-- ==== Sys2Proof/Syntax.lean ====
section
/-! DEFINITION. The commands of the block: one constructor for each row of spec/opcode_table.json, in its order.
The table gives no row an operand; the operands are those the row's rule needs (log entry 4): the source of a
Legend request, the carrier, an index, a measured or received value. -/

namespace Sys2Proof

---

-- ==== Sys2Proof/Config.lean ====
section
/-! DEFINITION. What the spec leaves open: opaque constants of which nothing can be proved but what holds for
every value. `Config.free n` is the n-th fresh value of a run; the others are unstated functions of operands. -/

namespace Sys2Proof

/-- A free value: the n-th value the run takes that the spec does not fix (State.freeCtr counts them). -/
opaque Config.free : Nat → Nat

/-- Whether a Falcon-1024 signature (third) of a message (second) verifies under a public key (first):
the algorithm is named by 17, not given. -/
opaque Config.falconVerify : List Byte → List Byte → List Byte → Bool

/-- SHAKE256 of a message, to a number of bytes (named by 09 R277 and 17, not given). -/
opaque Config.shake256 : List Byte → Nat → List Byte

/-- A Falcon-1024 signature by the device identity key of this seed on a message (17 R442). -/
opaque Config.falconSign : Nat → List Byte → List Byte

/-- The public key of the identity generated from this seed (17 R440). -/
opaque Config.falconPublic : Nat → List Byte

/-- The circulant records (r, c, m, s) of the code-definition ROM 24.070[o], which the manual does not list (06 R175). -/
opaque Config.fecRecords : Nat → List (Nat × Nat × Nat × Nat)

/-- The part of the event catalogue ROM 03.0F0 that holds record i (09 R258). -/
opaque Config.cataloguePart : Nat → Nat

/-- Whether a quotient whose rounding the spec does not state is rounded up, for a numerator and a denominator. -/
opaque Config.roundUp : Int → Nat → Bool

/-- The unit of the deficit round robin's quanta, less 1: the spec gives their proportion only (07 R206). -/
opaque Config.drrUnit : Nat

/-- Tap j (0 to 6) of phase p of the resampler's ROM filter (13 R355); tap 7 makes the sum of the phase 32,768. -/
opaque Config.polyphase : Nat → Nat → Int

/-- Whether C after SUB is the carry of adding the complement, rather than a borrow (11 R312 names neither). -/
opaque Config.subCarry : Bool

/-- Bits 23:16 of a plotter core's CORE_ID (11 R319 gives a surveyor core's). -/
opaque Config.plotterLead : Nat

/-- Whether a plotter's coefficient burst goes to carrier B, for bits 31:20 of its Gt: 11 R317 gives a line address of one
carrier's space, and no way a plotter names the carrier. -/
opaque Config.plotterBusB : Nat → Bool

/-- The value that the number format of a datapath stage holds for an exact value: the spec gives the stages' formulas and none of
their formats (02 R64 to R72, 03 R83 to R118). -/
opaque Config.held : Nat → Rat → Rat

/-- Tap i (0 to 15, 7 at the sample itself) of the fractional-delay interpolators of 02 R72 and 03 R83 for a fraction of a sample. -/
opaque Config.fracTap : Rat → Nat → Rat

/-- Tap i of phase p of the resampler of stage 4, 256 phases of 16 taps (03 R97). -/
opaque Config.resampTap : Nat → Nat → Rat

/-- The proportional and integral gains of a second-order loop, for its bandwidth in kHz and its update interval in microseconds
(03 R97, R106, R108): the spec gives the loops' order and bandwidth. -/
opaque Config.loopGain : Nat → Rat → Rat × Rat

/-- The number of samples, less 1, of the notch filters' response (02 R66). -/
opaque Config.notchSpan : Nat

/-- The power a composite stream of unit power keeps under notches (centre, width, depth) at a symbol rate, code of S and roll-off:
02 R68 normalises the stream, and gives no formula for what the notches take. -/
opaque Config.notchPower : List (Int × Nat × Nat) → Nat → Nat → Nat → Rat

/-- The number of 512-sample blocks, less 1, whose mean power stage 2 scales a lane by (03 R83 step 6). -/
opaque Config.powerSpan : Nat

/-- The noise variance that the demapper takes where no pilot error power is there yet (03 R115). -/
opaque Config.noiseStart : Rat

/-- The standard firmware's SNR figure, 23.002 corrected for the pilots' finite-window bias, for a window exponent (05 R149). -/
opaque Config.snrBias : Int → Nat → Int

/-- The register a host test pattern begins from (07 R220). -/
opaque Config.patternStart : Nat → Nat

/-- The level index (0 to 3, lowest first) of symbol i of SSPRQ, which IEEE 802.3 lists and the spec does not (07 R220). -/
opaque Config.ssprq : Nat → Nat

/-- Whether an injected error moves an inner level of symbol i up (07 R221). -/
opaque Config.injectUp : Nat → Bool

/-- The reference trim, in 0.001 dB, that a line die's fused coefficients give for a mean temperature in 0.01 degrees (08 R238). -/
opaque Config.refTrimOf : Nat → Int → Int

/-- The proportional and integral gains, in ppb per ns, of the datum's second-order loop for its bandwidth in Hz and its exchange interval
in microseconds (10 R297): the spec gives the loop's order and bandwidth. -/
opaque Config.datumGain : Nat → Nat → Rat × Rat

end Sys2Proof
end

Prompt
Which of the lines above carry the string "whose"? Pick them out and copy them.

Written solution
/-- Whether a quotient whose rounding the spec does not state is rounded up, for a numerator and a denominator. -/
/-- The number of 512-sample blocks, less 1, whose mean power stage 2 scales a lane by (03 R83 step 6). -/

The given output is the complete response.